■ What to work on: Check every line below, and copy those that include "have".

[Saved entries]
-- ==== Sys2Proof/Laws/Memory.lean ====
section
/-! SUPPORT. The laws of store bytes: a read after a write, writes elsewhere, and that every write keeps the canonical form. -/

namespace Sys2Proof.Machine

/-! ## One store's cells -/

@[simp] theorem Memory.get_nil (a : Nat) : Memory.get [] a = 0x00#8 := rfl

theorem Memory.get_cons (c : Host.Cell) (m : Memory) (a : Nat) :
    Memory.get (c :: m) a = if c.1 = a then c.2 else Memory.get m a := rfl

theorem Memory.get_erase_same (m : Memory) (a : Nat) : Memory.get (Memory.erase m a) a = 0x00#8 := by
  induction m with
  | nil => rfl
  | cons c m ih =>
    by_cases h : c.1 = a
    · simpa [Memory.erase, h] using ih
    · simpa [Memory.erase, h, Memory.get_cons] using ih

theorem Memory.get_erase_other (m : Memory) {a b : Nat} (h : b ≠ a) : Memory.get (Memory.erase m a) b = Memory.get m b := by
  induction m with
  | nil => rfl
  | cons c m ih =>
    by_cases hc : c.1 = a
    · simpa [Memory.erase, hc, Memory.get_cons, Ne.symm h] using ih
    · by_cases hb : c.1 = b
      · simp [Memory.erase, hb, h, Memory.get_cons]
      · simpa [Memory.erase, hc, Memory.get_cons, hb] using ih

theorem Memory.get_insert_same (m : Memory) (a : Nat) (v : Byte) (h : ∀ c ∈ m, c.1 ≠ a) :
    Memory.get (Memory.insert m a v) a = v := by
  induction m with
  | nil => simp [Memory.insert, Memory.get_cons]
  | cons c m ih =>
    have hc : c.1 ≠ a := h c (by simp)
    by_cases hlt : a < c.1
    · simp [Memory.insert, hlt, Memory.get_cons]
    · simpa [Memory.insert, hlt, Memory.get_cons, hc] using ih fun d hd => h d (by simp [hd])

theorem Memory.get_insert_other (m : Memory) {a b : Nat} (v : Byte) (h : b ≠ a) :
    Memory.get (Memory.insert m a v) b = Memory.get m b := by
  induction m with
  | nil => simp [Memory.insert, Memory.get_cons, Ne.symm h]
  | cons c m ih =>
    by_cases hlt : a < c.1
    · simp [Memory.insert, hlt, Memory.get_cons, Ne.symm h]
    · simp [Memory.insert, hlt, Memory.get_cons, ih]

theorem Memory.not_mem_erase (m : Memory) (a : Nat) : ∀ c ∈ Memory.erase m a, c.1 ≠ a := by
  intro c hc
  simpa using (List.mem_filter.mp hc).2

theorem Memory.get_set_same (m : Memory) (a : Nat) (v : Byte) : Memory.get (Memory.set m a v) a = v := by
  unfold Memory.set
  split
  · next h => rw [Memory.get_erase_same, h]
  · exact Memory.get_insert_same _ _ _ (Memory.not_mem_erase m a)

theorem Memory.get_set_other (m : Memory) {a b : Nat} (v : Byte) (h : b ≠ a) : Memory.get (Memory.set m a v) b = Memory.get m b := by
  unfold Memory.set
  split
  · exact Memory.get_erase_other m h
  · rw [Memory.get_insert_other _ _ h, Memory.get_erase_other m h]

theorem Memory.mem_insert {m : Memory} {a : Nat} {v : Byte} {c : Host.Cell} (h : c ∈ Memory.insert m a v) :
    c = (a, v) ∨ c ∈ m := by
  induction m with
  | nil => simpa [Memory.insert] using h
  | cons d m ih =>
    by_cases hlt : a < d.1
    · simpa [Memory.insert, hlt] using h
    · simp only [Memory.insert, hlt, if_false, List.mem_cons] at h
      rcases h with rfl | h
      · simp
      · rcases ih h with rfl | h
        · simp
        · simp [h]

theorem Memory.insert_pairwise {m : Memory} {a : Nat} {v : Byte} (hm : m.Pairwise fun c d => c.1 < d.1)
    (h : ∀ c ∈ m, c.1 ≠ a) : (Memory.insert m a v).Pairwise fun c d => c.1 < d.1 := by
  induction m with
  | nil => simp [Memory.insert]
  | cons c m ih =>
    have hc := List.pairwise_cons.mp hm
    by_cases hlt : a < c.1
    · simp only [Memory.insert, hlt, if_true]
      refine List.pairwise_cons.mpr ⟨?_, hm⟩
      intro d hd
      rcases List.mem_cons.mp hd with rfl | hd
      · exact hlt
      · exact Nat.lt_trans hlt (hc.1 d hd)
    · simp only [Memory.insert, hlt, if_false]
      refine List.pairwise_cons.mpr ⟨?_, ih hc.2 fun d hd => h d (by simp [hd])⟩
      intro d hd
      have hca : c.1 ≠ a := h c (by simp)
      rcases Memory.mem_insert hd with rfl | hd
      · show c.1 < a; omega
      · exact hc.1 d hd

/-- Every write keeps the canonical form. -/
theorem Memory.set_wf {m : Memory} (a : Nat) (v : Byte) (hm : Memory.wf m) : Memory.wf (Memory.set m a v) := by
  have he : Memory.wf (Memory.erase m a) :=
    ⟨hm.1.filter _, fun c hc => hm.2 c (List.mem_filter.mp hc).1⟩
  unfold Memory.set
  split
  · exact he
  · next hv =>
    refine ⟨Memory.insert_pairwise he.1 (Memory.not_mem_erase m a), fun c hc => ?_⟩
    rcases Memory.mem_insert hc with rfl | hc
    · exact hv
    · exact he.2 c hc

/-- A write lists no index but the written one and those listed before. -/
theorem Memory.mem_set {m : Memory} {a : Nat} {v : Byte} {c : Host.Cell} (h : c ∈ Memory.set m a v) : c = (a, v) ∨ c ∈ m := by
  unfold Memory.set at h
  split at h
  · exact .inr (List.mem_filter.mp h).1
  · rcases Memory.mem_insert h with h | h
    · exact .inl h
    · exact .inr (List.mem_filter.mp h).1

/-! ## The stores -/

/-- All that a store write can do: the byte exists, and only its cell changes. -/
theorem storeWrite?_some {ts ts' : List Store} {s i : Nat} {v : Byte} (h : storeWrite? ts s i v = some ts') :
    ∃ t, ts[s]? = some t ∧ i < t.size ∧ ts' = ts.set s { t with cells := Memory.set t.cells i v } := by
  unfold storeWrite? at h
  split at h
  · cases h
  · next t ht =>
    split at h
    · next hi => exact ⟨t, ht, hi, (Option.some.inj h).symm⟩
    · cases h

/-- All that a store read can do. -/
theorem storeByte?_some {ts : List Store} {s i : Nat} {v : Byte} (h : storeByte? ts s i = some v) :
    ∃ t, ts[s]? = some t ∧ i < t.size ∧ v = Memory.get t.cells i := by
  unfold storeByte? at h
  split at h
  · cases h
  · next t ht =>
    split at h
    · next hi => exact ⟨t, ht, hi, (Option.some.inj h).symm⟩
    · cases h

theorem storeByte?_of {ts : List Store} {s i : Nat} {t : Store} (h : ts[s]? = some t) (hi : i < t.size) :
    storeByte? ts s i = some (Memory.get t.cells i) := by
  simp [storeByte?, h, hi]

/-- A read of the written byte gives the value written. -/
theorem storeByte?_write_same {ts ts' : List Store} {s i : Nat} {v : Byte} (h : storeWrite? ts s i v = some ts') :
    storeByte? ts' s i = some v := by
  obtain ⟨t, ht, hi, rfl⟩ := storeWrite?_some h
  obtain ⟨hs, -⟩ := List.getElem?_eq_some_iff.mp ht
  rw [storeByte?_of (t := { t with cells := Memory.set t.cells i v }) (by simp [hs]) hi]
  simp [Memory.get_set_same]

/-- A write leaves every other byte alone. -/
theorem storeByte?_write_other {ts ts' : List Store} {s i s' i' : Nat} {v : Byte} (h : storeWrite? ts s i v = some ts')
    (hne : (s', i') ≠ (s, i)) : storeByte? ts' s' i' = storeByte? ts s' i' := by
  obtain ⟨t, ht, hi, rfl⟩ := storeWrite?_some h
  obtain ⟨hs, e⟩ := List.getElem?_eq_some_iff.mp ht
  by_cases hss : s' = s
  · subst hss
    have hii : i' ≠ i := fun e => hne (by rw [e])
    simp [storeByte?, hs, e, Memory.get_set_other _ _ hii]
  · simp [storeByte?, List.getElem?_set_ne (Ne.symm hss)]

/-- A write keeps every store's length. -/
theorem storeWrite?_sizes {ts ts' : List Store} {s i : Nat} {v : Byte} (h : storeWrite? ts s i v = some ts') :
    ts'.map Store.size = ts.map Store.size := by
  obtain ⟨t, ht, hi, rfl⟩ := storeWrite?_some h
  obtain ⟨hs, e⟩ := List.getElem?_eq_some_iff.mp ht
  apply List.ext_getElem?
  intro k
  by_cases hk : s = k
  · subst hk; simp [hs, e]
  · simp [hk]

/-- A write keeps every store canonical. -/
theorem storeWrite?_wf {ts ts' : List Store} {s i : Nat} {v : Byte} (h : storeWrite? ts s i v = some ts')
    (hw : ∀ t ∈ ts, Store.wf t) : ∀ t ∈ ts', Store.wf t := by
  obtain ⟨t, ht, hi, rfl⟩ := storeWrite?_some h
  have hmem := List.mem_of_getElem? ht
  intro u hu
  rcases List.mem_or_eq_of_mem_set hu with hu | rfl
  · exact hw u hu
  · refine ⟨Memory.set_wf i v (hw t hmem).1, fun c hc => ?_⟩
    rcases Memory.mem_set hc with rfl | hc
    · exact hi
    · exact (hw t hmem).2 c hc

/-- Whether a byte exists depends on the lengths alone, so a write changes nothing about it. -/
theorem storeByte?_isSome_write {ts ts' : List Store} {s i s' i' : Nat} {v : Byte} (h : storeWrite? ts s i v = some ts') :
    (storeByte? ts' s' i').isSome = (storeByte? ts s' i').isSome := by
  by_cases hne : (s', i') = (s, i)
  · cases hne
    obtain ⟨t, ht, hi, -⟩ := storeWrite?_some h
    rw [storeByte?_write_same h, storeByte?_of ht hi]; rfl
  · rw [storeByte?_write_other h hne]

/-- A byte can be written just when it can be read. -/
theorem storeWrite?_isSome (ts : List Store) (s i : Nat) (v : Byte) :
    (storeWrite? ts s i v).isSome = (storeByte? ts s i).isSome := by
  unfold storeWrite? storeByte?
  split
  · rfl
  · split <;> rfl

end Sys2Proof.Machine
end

■ Written answer:
    have hc : c.1 ≠ a := h c (by simp)
    have hc := List.pairwise_cons.mp hm
      have hca : c.1 ≠ a := h c (by simp)
  have he : Memory.wf (Memory.erase m a) :=
    have hii : i' ≠ i := fun e => hne (by rw [e])
  have hmem := List.mem_of_getElem? ht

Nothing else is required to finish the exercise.